…Крупская приехала позже. Гиль, встретив у подъезда, стал рассказывать, старался, видно, подготовить. Надежда Константиновна оборвала его: «Вы скажите только, жив Ильич или нет?» Двери в квартире были раскрыты настежь, всюду толпились люди. «Около вешалки стоял Яков Михайлович Свердлов, и вид у него был какой-то серьезный и решительный. Взглянув на него, я решила, что все кончено. «Как же теперь будет?», — обронила я. «У нас с Ильичем все сговорено», — ответил он. «Сговорено, значит, кончено», — подумала я».
…Марии Ильиничне — она побежала по ступенькам лестницы вниз, встречая Владимира Ильича, — он сказал: «Успокойся, ничего особенного, немного ранен в руку».
Винокурову, который застал Ленина в спальне, раздевающимся у кровати: «Подкузьмили мне руку».
Надежде Константиновне, когда она вошла в комнату: «Ильичева кровать была выдвинута на середину комнаты, и он лежал на ней бледный, без кровинки в лице. Он увидел меня и тихим голосом сказал минуту спустя: «Ты приехала, устала. Поди ляг»; Слова были несуразны, глаза говорили совсем другое: «Конец».

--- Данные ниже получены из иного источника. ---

/-- fscale (R110): the exact product with 2^n, rounded once. -/
def fScale (f : FFmt) (c : FCtx) (a : Nat) (n : Int) : FRes :=
  match f.read c a with
  | .nan s q fr => (f.nanResult c [(f, .nan s q fr)], if q then flagNV else 0)
  | .inf s => (f.infBits s, 0)
  | .fin s m e => f.roundVal c false s m (e + n)

/-- fgetexp (R110). -/
def fGetExp (f : FFmt) (c : FCtx) (a : Nat) : FRes :=
  match f.read c a with
  | .nan s q fr => (f.nanResult c [(f, .nan s q fr)], if q then flagNV else 0)
  | .inf _ => (f.infBits false, 0)
  | .fin _ m e =>
    if m = 0 then (f.infBits true, flagDZ)
    else
      let x := e + bitLen m - 1
      (f.roundVal c false (x < 0) x.natAbs 0)

/-- fgetman (R110). -/
def fGetMan (f : FFmt) (c : FCtx) (a : Nat) : FRes :=
  match f.read c a with
  | .nan s q fr => (f.nanResult c [(f, .nan s q fr)], if q then flagNV else 0)
  | .inf _ => (f.canonical, flagNV)
  | .fin s m _ => f.roundVal c false s m (1 - bitLen m)

/-- fcmp (R111): 0 eq, 1 ne, 2 lt, 3 le, 4 gt, 5 ge, 6 unordered, 7 ordered; with NV. -/
def fCmp (f : FFmt) (c : FCtx) (cond a b : Nat) : Bool × FlagBits :=
  let x := f.read c a
  let y := f.read c b
  let un := x.isNan || y.isNan
  let nv := x.isSnan || y.isSnan || (un && 2 ≤ cond && cond ≤ 5)
  let lt := x.lt y
  let gt := y.lt x
  let r : Bool := match cond with
    | 0 => !un && !lt && !gt | 1 => un || lt || gt | 2 => !un && lt | 3 => !un && !gt | 4 => !un && gt | 5 => !un && !lt
    | 6 => un | _ => !un
  (r, if nv then flagNV else 0)

/-- The class number of R111. -/
def fClass (f : FFmt) (a : Nat) : Nat :=
  match f.decode a with
  | .nan _ q _ => if q then 0 else 1
  | .inf s => if s then 2 else 9
  | .fin s m _ =>
    if m = 0 then (if s then 5 else 6)
    else if m < 2 ^ f.frac then (if s then 4 else 7)
    else (if s then 3 else 8)

/-! Conversions (R46 to R50). -/

/-- A number format of R112. -/
inductive NumFmt where
  | int (signed : Bool) (width : Nat)
  | flt (f : FFmt)
  deriving DecidableEq, Repr

/-- The format codes of R112. -/
def NumFmt.ofCode : Nat → NumFmt
  | 0 => .int true 32 | 1 => .int false 32 | 2 => .int true 64 | 3 => .int false 64 | 4 => .flt .f32 | 5 => .flt .f64
  | 6 => .flt .f16 | 7 => .flt .bf16 | 8 => .flt .e4m3 | 9 => .flt .e5m2 | 10 => .int true 16 | 11 => .int false 16
  | 12 => .int true 8 | _ => .int false 8

/-- Width in bits. -/
def NumFmt.width : NumFmt → Nat
  | .int _ w => w
  | .flt f => f.bits

/-- Float to float (R46, R47). -/
def convFF (src dst : FFmt) (c : FCtx) (x : Nat) : FRes :=
  match src.read c x with
  | .nan s q fr => (dst.nanResult c [(src, .nan s q fr)], if q then flagNV else 0)
  | .inf s =>
    if dst = .e4m3 then (if c.sat then (dst.maxBits s, flagNX) else (dst.infBits s, flagNV)) else (dst.infBits s, 0)
  | .fin s m e => dst.roundVal c true s m e

/-- The ends of an integer format's range. -/
def intRange (signed : Bool) (w : Nat) : Int × Int := if signed then (-(2 ^ (w - 1)), 2 ^ (w - 1) - 1) else (0, 2 ^ w - 1)

/-- Float to integer (R48). -/
def convFI (src : FFmt) (signed : Bool) (w : Nat) (c : FCtx) (x : Nat) : FRes :=
  let (lo, hi) := intRange signed w
  match src.read c x with
  | .nan .. => (0, flagNV)
  | .inf s => (ofSigned w (if s then lo else hi), flagNV)
  | .fin s m e =>
    if m = 0 then (0, 0)
    else
      let (q, ix) := if 0 ≤ e then (m <<< min e.toNat 1100, false) else roundShift c.rm s m (-e).toNat
      let v : Int := if s then -(q : Int) else q
      if v < lo then (ofSigned w lo, flagNV) else if hi < v then (ofSigned w hi, flagNV)
      else (ofSigned w v, if ix then flagNX else 0)

/-- Integer to float (R49). -/
def convIF (signed : Bool) (w : Nat) (dst : FFmt) (c : FCtx) (x : Nat) : FRes :=
  let v : Int := if signed then toSigned w x else x
  dst.roundVal c true (v < 0) v.natAbs 0

/-- Integer to integer (R50). From a signed to a wider unsigned format both sentences of R50 apply: with SAT = 1 the value is clamped
(log 97). -/
def convII (signed : Bool) (w : Nat) (signed' : Bool) (w' : Nat) (c : FCtx) (x : Nat) : FRes :=
  let v : Int := if signed then toSigned w x else x
  let (lo, hi) := intRange signed' w'
  let widening := (w < w' && (signed = signed' || !signed)) || (signed = signed' && w = w')
  (ofSigned w' (if widening || !c.sat then v else if v < lo then lo else if hi < v then hi else v), 0)

/-- Any conversion of R46 to R50. -/
def convert (src dst : NumFmt) (c : FCtx) (x : Nat) : FRes :=
  match src, dst with
  | .flt a, .flt b => convFF a b c x
  | .flt a, .int sg w => convFI a sg w c x
  | .int sg w, .flt b => convIF sg w b c x
  | .int sg w, .int sg' w' => convII sg w sg' w' c x

/-! Codebook-4 (R51 to R53). -/

/-- 1,024 × the magnitude of q[8 + j] (R51). -/
def nqMag (j : Nat) : Nat := [43, 130, 221, 318, 426, 556, 724, 1024].getD j 0
/-- 1,024 × the magnitude of q[i]; q[i] = −q[15 − i] (R51). -/
def nqAbs (i : Nat) : Nat := if 8 ≤ i then nqMag (i - 8) else nqMag (7 - i)

/-- Decode (R52): q[i] × c × S / 256 rounded to FP32 under RNE; NaNs are canonical. -/
def nqDecode (i c sc : Nat) : FRes :=
  if c = 0 then (0, 0)
  else match FFmt.f32.decode sc with
    | .nan _ q _ => (FFmt.f32.canonical, if q then flagNV else 0)
    | .inf s => (FFmt.f32.infBits (s != (i < 8)), 0)
    | .fin s m e => FFmt.f32.roundVal .plain false (s != (i < 8)) (nqAbs i * c * m) (e - 18)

После первого же осмотра доктору Б. С. Вейсброду: «Скоро ли конец? Если скоро, то скажите мне прямо, чтобы кое-какие делишки не оставить».
Луначарскому, который, по словам Крупской, смотрел испуганными и жалостливыми глазами: «Ну чего уж тут смотреть».
Хирург В. Н. Розанов — его пригласили ранним утром следующего дня — вспоминает: «Беру Владимира Ильича за правую руку, хочу пощупать пульс, Владимир Ильич слабо жмет мою руку, очевидно здороваясь, и говорит довольно отчетливым голосом: «Да ничего, они зря беспокоятся»… Ищу пульс и, к своему ужасу, не нахожу его, порой он попадается, как нитевидный». И еще одна фраза, сказанная Розанову: «Ничего, ничего, хорошо, со всяким революционером это может случиться».
Покушение на Ленина вызвало гнев и осуждение миллионов. Низость и коварство этого поступка заставили содрогнуться, пересмотреть свои позиции и многих его противников.
Едет из Петрограда в Москву Горький. Он не встречался с Владимиром Ильичем со времени победы революции, «и даже издали его не видел», как писал сам Алексей Максимович. Еще недавно на страницах «Новой жизни» Горький рассуждал о «деспотизме полуграмотной массы», писал, как велико его подозрение «к русскому человеку у власти», наконец, обвинял Ленина в «безжалостном отношении к жизни народных масс». «Поворот в моих суждениях, — вспоминал Горький, — наступил, когда рабоче-крестьянская масса, как один человек, встала на защиту Ильича после покушения на него…» И в своем очерке «Ленин» Алексей Максимович пишет: «Я пришел к нему, когда он еще плохо владел рукой и едва двигал простреленной шеей».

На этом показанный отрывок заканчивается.